Correlation Decay and the Absence of Zeros Property of Partition Functions

TL;DR

This paper links the correlation decay property with the absence of zeros in partition functions, showing that the interpolation method's validity implies a form of strong spatial mixing in certain graph families.

Contribution

It establishes that the interpolation method's applicability implies asymptotic strong spatial mixing, connecting two key techniques in approximating partition functions.

Findings

Interpolation method validity implies asymptotic SSM.

Applies to amenable graphs, including lattice subsets.

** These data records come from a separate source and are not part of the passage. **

-- ==== Sys2Proof/Machine/Step.lean ====
section
/-!
DEFINITION. One step of the machine, and the state with one instruction where the step fetches.
-/

namespace Sys2Proof.Machine

open Sys2Proof

/-- One step: the move that is due, or one of those that the spec does not order. -/
def step (s : State) : Host.Outcome State Fault Refusal := stepWith exec s

/-- The state with the instruction of bits `w` where the next step fetches it. -/
def State.withFetchWord (s : State) (nbits w : Nat) : State := placeWord s (BitVec.ofNat 96 (w % 2 ^ nbits))

end Sys2Proof.Machine
end

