/-- What an access does at its home when no rule turns it away: a load answers the bytes, a store replaces them, an atomic
answers the old value and stores the new one of spec/06 Table 11; LDF and LDFE of a full word answer it, LDFE leaving it empty;
STF and STEF of an empty word store and leave it full; SETF and SETE set the bit alone (spec/06 R107 to R124). The new value of
an atomic (spec/06 Table 11): the sum modulo 2^n, the smaller or larger of the two as signed or unsigned numbers, the bitwise
results, the operand, or the operand where the old value equals the comparand. -/
def Obligations.EffectsAndAtomicsAtHome : Prop :=
  (∀ (s : State) (t off n : Nat) (v c : Word) (op : AmoOp) (q : Asker),
     s.openWord t (off / 8 * 8) = none →
     let mark (s : State) : State := s.retestAt t (off / 8 * 8) (off / 8 * 8 + 8)
     let old := getNat s (sliceKey t off)
     effectAt s t off (.load n) q = (s, .data [BitVec.ofNat 64 (old n)] 0)
     ∧ effectAt s t off (.store n v) q = (s.putSlice t off (bytesOf v.toNat n), .done)
     ∧ effectAt s t off (.amo op n v c) q =
         (s.putSlice t off (bytesOf (amoNew op n (old (n / 8)) v.toNat c.toNat) (n / 8)), .data [BitVec.ofNat 64 (old (n / 8))] 0)
     ∧ (s.isEmpty t off = false →
         effectAt s t off (.ldf n) q = (s, .data [BitVec.ofNat 64 (old n)] 0)
         ∧ effectAt s t off (.ldfe n) q = (mark (s.setEmpty t off true), .data [BitVec.ofNat 64 (old n)] 0))
     ∧ (s.isEmpty t off = true →
         effectAt s t off (.stef n v) q = (mark ((s.putSlice t off (bytesOf v.toNat n)).setEmpty t off false), .done))
     ∧ effectAt s t off (.stf n v) q = (mark ((s.putSlice t off (bytesOf v.toNat n)).setEmpty t off false), .done)
     ∧ effectAt s t off .setf q = (mark (s.setEmpty t off false), .done)
     ∧ effectAt s t off .sete q = (mark (s.setEmpty t off true), .done))
  ∧ (∀ (n : Nat) (o v c : BitVec n), 0 < n →
       amoNew .add n o.toNat v.toNat c.toNat = (o + v).toNat
       ∧ amoNew .min n o.toNat v.toNat c.toNat = (if o.toInt ≤ v.toInt then o else v).toNat
       ∧ amoNew .max n o.toNat v.toNat c.toNat = (if v.toInt ≤ o.toInt then o else v).toNat
       ∧ amoNew .minn n o.toNat v.toNat c.toNat = min o.toNat v.toNat
       ∧ amoNew .maxn n o.toNat v.toNat c.toNat = max o.toNat v.toNat
       ∧ amoNew .and n o.toNat v.toNat c.toNat = (o &&& v).toNat
       ∧ amoNew .or n o.toNat v.toNat c.toNat = (o ||| v).toNat
       ∧ amoNew .xor n o.toNat v.toNat c.toNat = (o ^^^ v).toNat
       ∧ amoNew .swap n o.toNat v.toNat c.toNat = v.toNat
       ∧ amoNew .cas n o.toNat v.toNat c.toNat = (if o = c then v else o).toNat)

/-- The frame of an access at its home: every byte outside the bytes that it stores to, and outside those of a waiting access that it lets
complete, reads as before, where none of those consumes a word in error, which would kill the husk (spec/03 R39). A load, LDF, LDFE, LDA,
AGEQ, SETF or SETE stores to none of its own.

Bytes stored at an address are read back, every other byte as before, and a number comes back little-endian with its lowest byte at the
lowest address (spec/06 R112, spec/04 R49). -/
def Obligations.StoredBytesAreReadBackAndOthersKept : Prop :=
  (∀ (s : State) (t off : Nat) (op : MemOp) (q : Asker) (k : Nat),
    (match op with
      | .load _ | .loadBlock _ | .ldf _ | .ldfe _ | .lda _ _ _ | .ageq | .setf | .sete => True
      | _ => k < sliceKey t off ∨ sliceKey t off + opLen op ≤ k) →
    (∀ y ∈ (s.tile t).waiters, consumesHere s t y.off y.op = false
      ∧ ∀ n v, y.op = .stef n v → k < sliceKey t y.off ∨ sliceKey t y.off + n ≤ k) →
    getByte (effectAt s t off op q).1 k = getByte s k)
  ∧ ((∀ (s : State) (t off : Nat) (v : Word) (n : Nat), n ≤ 8 → sliceKey t off + n ≤ memEnd →
    getNat (s.putSlice t off (bytesOf v.toNat n)) (sliceKey t off) n = v.toNat % 2 ^ (8 * n))
  ∧ (∀ (s : State) (t off : Nat) (bs : List Byte) (k : Nat), k < sliceKey t off ∨ sliceKey t off + bs.length ≤ k →
    getByte (s.putSlice t off bs) k = getByte s k)
  ∧ ∀ (s : State) (t off : Nat) (bs : List Byte) (j : Nat), j < bs.length → sliceKey t off + bs.length ≤ memEnd →
    getByte (s.putSlice t off bs) (sliceKey t off + j) = bs.getD j 0)

/-- The issue-time checks of an address come in the order of spec/02 R10: an unlisted region or a bit that must be zero faults
REGION; a kind that the region does not accept faults as spec/06 Table 2 says; a tile outside the husk faults HUSKBND; a
misaligned address faults ALIGN after that. Steps 4 and 5 of the other regions: in 0x02 a tile outside
the husk faults HUSKBND, then an offset that is not a line's ISTORE; in 0x01 the package's own id REGION, in 0x03 an engine above 47 REGION,
in 0x20 a group that is not bound to the tenant WINDOW, each before ALIGN; 0x10 has step 5 alone.

At the home, step 6 of spec/02 R10 and then the range tests turn an access away before it has any effect: a tenant's access of
the context area answers PRIV (spec/03 R44); a plain modifying access of a stamped range answers STAWR, of a BOOST range without
an active BBEGIN BOOSTWR (spec/06 R100, spec/03 R35), STAWR first where the bytes meet both kinds of range (the model's choice, log 39); the
state stays as it was. -/
def Obligations.AddressChecksComeInOrder : Prop :=
  (∀ (s : State) (a : Nat) (k : AKind) (addr : Word) (al : Bool),
    ((regionOf addr ∉ [0x00, 0x01, 0x02, 0x03, 0x10, 0x20] ∨ mustBeZero addr = false) →
      checkAddr s a k addr al = .error (.trap .region addr none false))
    ∧ (regionOf addr ∈ [0x00, 0x01, 0x02, 0x03, 0x10, 0x20] → mustBeZero addr = true →
      (∀ c, kindFault k addr = some c → checkAddr s a k addr al = .error (.trap c addr none false))
      ∧ (kindFault k addr = none → ∀ n h, s.huskOf a = some (n, h) →
        let faults (c : Cause) : Prop := checkAddr s a k addr al = .error (.trap c addr none false)
        let aligned (g : Target) : Prop := (al = false → faults .align) ∧ (al = true → checkAddr s a k addr al = .ok g)
        (regionOf addr = 0x00 →
          ((h.width ≤ field addr 26 21 ∨ h.height ≤ field addr 32 27) → faults .huskbnd)
          ∧ (field addr 26 21 < h.width → field addr 32 27 < h.height →
            aligned (.sram (h.tileAt (field addr 26 21) (field addr 32 27)) (field addr 20 0))))
        ∧ (regionOf addr = 0x01 →
          (field addr 44 33 = s.chip → faults .region)
          ∧ (field addr 44 33 ≠ s.chip →
            aligned (.remote (field addr 44 33) (field addr 26 21) (field addr 32 27) (field addr 20 0))))
        ∧ (regionOf addr = 0x02 →
          ((h.width ≤ field addr 21 16 ∨ h.height ≤ field addr 27 22) → faults .huskbnd)
          ∧ (field addr 21 16 < h.width → field addr 27 22 < h.height →
            (field addr 5 0 ≠ 0 → faults .istore)
            ∧ (field addr 5 0 = 0 →
              checkAddr s a k addr al = .ok (.code (h.tileAt (field addr 21 16) (field addr 27 22)) (field addr 15 0)))))
        ∧ (regionOf addr = 0x03 →
          (47 < field addr 13 8 → faults .region)
          ∧ (field addr 13 8 ≤ 47 → aligned (.aperture (field addr 13 8 * 16 + field addr 7 4))))
        ∧ (regionOf addr = 0x10 → aligned (.far (field addr 47 0)))
        ∧ (regionOf addr = 0x20 →
          (s.groupBound n (field addr 31 16) = false → faults .window)
          ∧ (s.groupBound n (field addr 31 16) = true → aligned (.mcast (field addr 31 16) (field addr 15 0)))))))
  ∧ (∀ (s : State) (t off : Nat) (op : MemOp) (q : Asker) (user act : Bool) (xy : Option Nat),
    (user = true → (s.tile t).inCtx off (opLen op) = true → performAt s t off op q user act xy = (s, .fault .priv))
    ∧ ((user && (s.tile t).inCtx off (opLen op)) = false →
      (∀ c, rangeFault s t off op act xy = some c → performAt s t off op q user act xy = (s, .fault c))
      ∧ ∀ n v, op = .store n v →
        ((s.tile t).touches (·.stamped) off n = true → performAt s t off op q user act xy = (s, .fault .stawr))
        ∧ ((s.tile t).touches (·.stamped) off n = false → (s.tile t).touches (·.boost) off n = true → act = false →
          performAt s t off op q user act xy = (s, .fault .boostwr))))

Uses graph polynomial representation of partition functions.

Abstract

Absence of (complex) zeros property is at the heart of the interpolation method developed by Barvinok \cite{barvinok2017combinatorics} for designing deterministic approximation algorithms for various graph counting and computing partition functions problems. Earlier methods for solving the same problem include the one based on the correlation decay property. Remarkably, the classes of graphs for which the two methods apply sometimes coincide or nearly coincide. In this paper we show that this is more than just a coincidence. We establish that if the interpolation method is valid for a family of graphs satisfying the self-reducibility property, then this family exhibits a form of correlation decay property which is asymptotic Strong Spatial Mixing (SSM) at distances $\omega(\log n)$, where $n$ is the number of nodes of the graph. This applies in particular to amenable graphs, such as graphs which are finite subsets of lattices. Our proof is based on a certain graph polynomial representation of the associated partition function. This representation is at the heart of the design of the polynomial time algorithms underlying the interpolation method itself. We conjecture that our result holds for all, and not just amenable graphs.